-- ==== Sys2Proof/Proofs/TimeSteering.lean ====
section
/-! PROOF. Device time: its increment, slews, holdover, the time written and the tick period (R179 to R182, R190). O21. -/

namespace Sys2Proof.Machine

section
variable {c : Core} {a : Access} {v : Nat}

/-! ### The increment and slews -/

theorem Core.hTimeIncr_takes (ha : a.view = .priv) (h : incrOk ((v % 2 ^ 33 : Nat) : Int) = true) :
    c.hTimeIncr a v = c.setF (pTime + 0xA0) 0 33 (v % 2 ^ 33) := by
  simp only [Core.hTimeIncr, isPriv_of_view ha, h, Bool.not_true, Bool.false_eq_true, if_false, if_true]

theorem Core.hTimeIncr_refuses (ha : a.view = .priv) (h : incrOk ((v % 2 ^ 33 : Nat) : Int) = false) :
    c.hTimeIncr a v = c.timeRej 0xA0 v := by
  simp only [Core.hTimeIncr, isPriv_of_view ha, h, Bool.not_true, Bool.false_eq_true, if_false]

theorem Core.getF_setClk (c : Core) (k : Clk) (r lo w : Nat) : ({ c with clk := k } : Core).getF r lo w = c.getF r lo w := rfl

/-- The core of a slew that has begun (R180): `n` cycles at the increment moved by the offset of `v`. -/
def Core.slewing (c : Core) (v n : Nat) : Core :=
  let d := (c.setF (pTime + 0x208) 0 24 v).setF (pTime + 0x208) 24 32 n
  { d with clk := { d.clk with slewLeft := n } }.setF aTStat 4 1 (b2n (n ≠ 0))

theorem Core.hTimeSlew_starts (ha : a.view = .priv) (h : incrOk ((c.getF (pTime + 0xA0) 0 33 : Int) + signed 24 v) = true) :
    c.hTimeSlew a v = c.slewing v (v / 2 ^ 24 % 2 ^ 32) := by
  simp only [Core.hTimeSlew, isPriv_of_view ha, h, Bool.not_true, Bool.false_eq_true, if_false]
  rfl

theorem decide_b2n_mod (b : Bool) : decide (b2n b % 2 = 1) = b := by cases b <;> rfl

theorem Core.slewing_spec (n : Nat) :
    (c.slewing v n).clk.slewLeft = n ∧ (c.slewing v n).getF (pTime + 0x208) 0 24 = v % 2 ^ 24 ∧
    (c.slewing v n).getB aTStat 4 = decide (n ≠ 0) := by
  unfold Core.slewing
  extract_lets d
  have hoff : d.getF (pTime + 0x208) 0 24 = v % 2 ^ 24 :=
    (Core.getF_setF_apart _ _ _ _ _ _ _ (by decide) (by decide)).trans (Core.getF_setF_self _ _ _ _ _ (by decide))
  refine ⟨rfl, ?_, (Core.getB_setF_self _ _ _ _ (by decide)).trans (decide_b2n_mod _)⟩
  rw [Core.getF_setF_ne _ _ _ _ _ _ (by decide), Core.getF_setClk, hoff]

/-! ### Holdover -/

theorem Core.slewEnd_spec (h : c.clk.slewLeft = 0) :
    c.slewEnd.getB aTStat 4 = false ∧ Stated.OnlyReg c c.slewEnd aTStat := by
  rw [show c.slewEnd = c.setF aTStat 4 1 0 from if_pos h]
  exact ⟨Core.getB_setF_self _ _ _ _ (by decide), fun b hb => Core.rd_setF_ne _ _ _ _ hb⟩

theorem Core.enterHoldover_spec (h : c.getB aTStat 1 = false) :
    c.enterHoldover.getB aTStat 1 = true ∧ c.enterHoldover.getB aTStat 0 = false ∧ c.enterHoldover.getB (pTime + 0x38) 8 = true := by
  rw [show c.enterHoldover = ((c.setF aTStat 1 1 1).setF aTStat 0 1 0).event pTime 8 from if_neg (by simp [h])]
  have hevent (d : Core) : (d.event pTime 8).rd aTStat = d.rd aTStat := Core.rd_event_ne d 8 (by decide)
  refine ⟨?_, ?_, Core.getB_event_self _ _ _ (by decide)⟩
  · rw [Core.getB_of_rd (hevent _), Core.getB_setF_apart _ _ _ _ _ _ (by decide) (by decide)]
    exact Core.getB_setF_self _ _ _ _ (by decide)
  · rw [Core.getB_of_rd (hevent _)]
    exact Core.getB_setF_self _ _ _ _ (by decide)

theorem Core.refclkReturn_spec (h : c.getB aTStat 1 = true) :
    c.refclkReturn.getB aTStat 1 = false ∧ c.refclkReturn.getB aTStat 0 = true ∧ Stated.OnlyReg c c.refclkReturn aTStat := by
  rw [show c.refclkReturn = (c.setF aTStat 1 1 0).setF aTStat 0 1 1 from if_pos h]
  refine ⟨?_, Core.getB_setF_self _ _ _ _ (by decide), fun b hb => ?_⟩
  · rw [Core.getB_setF_apart _ _ _ _ _ _ (by decide) (by decide)]
    exact Core.getB_setF_self _ _ _ _ (by decide)
  · rw [Core.rd_setF_ne _ _ _ _ hb, Core.rd_setF_ne _ _ _ _ hb]

/-! ### The time and the tick period -/

theorem Core.hTimeNowSet_takes (ha : a.view = .priv) (hfree : c.timeFree = true) (hv : pairOk v = true) :
    c.hTimeNowSet a v = { c with clk := { c.clk with setAt := some (pairN v (c.heldHi (pTime + 0x98)) * 2 ^ 16) } } := by
  simp only [Core.hTimeNowSet, isPriv_of_view ha, hfree, hv, Bool.not_true, Bool.or_false, Bool.false_eq_true, if_false]

theorem Core.hTimeNowSet_refuses (ha : a.view = .priv) (h : c.timeFree = false ∨ pairOk v = false) :
    c.hTimeNowSet a v = c.timeRej 0x90 v := by
  unfold Core.hTimeNowSet
  rw [if_neg (by simp [isPriv_of_view ha]), if_pos (by simpa using h)]

theorem Core.hTickPeriod_takes (ha : a.view = .priv) (hfree : c.timeFree = true) :
    c.hTickPeriod a v = c.setF (pTime + 0xC0) 0 2 v := by
  simp only [Core.hTickPeriod, isPriv_of_view ha, hfree, Bool.not_true, Bool.false_eq_true, if_false, if_true]

theorem Core.hTickPeriod_refuses (ha : a.view = .priv) (hfree : c.timeFree = false) : c.hTickPeriod a v = c.timeRej 0xC0 v := by
  simp only [Core.hTickPeriod, isPriv_of_view ha, hfree, Bool.not_true, Bool.false_eq_true, if_false]

theorem Core.tickP_of_getF {k : Nat} (h : c.getF (pTime + 0xC0) 0 2 = k) : c.tickP = 2 ^ k := by rw [Core.tickP, h]

/-! ### The commands -/

theorem timeIncrWrite_runs {s : State} {a : Access} {v : Word64} {P : Core → Prop} :
    Stated.Runs (.timeIncrWrite a v) s P ↔ P (s.core.hTimeIncr a v.toNat) := runs_iff rfl

theorem timeNowSet_runs {s : State} {a : Access} {v : Word64} {P : Core → Prop} :
    Stated.Runs (.timeNowSet a v) s P ↔ P (s.core.hTimeNowSet a v.toNat) := runs_iff rfl

theorem tickPeriodWrite_runs {s : State} {a : Access} {v : Word64} {P : Core → Prop} :
    Stated.Runs (.tickPeriodWrite a v) s P ↔ P (s.core.hTickPeriod a v.toNat) := runs_iff rfl

end

end Sys2Proof.Machine

open Sys2Proof Sys2Proof.Machine Sys2Proof.Stated

/-- Settles O21: each command through what its function does when taken and when refused. -/
theorem timeIsSteered : Obligations.TimeIsSteered := by
  refine ⟨fun s a v ha => ⟨fun hok => ?_, fun hout => ?_⟩, fun s a v ha hok => ?_, fun s hleft => ?_, fun s hon => ?_, fun s hoff => ?_,
    fun s a v ha => ⟨fun hfree hv => ?_, fun hno => ?_, fun hfree => ?_, fun hbusy => ?_⟩⟩
  · rw [timeIncrWrite_runs, Core.hTimeIncr_takes ha hok]
    refine ⟨?_, fun b hb => Core.rd_setF_ne _ _ _ _ hb⟩
    rw [Core.getF_setF_self _ _ _ _ _ (by decide), Nat.mod_mod]
  · rw [timeIncrWrite_runs, Core.hTimeIncr_refuses ha hout]
    exact ⟨Core.rd_timeRej_ne (by decide) (by unfold LogTouches; decide), Core.getB_timeRej⟩
  · refine (runs_iff (d := s.core.hTimeSlew a v.toNat) rfl).mpr ?_
    rw [Core.hTimeSlew_starts ha hok]
    exact Core.slewing_spec _
  · exact (runs_iff (d := s.core.slewEnd) rfl).mpr (Core.slewEnd_spec hleft)
  · exact (runs_iff (d := s.core.enterHoldover) rfl).mpr (Core.enterHoldover_spec hon)
  · exact (runs_iff (d := s.core.refclkReturn) rfl).mpr (Core.refclkReturn_spec hoff)
  · rw [timeNowSet_runs, Core.hTimeNowSet_takes ha hfree hv]
    exact ⟨rfl, rfl, rfl⟩
  · rw [timeNowSet_runs, Core.hTimeNowSet_refuses ha hno]
    exact ⟨changes_timeRej .clk (by decide), Core.getB_timeRej⟩
  · rw [tickPeriodWrite_runs, Core.hTickPeriod_takes ha hfree]
    exact ⟨Core.tickP_of_getF (Core.getF_setF_self _ _ _ _ _ (by decide)), fun b hb => Core.rd_setF_ne _ _ _ _ hb⟩
  · rw [tickPeriodWrite_runs, Core.hTickPeriod_refuses ha hbusy]
    exact ⟨congrArg (2 ^ ·) (Core.getF_of_rd (Core.rd_timeRej_ne (by decide) (by unfold LogTouches; decide))), Core.getB_timeRej⟩

end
------------------------------
▶ What the exercise asks
Given the records above, restate word for word only the lines starting at the one with "### Holdover -/" and ending at the one with "rw [show c.enterHoldover".

▶ Task output
/-! ### Holdover -/

theorem Core.slewEnd_spec (h : c.clk.slewLeft = 0) :
    c.slewEnd.getB aTStat 4 = false ∧ Stated.OnlyReg c c.slewEnd aTStat := by
  rw [show c.slewEnd = c.setF aTStat 4 1 0 from if_pos h]
  exact ⟨Core.getB_setF_self _ _ _ _ (by decide), fun b hb => Core.rd_setF_ne _ _ _ _ hb⟩

theorem Core.enterHoldover_spec (h : c.getB aTStat 1 = false) :
    c.enterHoldover.getB aTStat 1 = true ∧ c.enterHoldover.getB aTStat 0 = false ∧ c.enterHoldover.getB (pTime + 0x38) 8 = true := by
  rw [show c.enterHoldover = ((c.setF aTStat 1 1 1).setF aTStat 0 1 0).event pTime 8 from if_neg (by simp [h])]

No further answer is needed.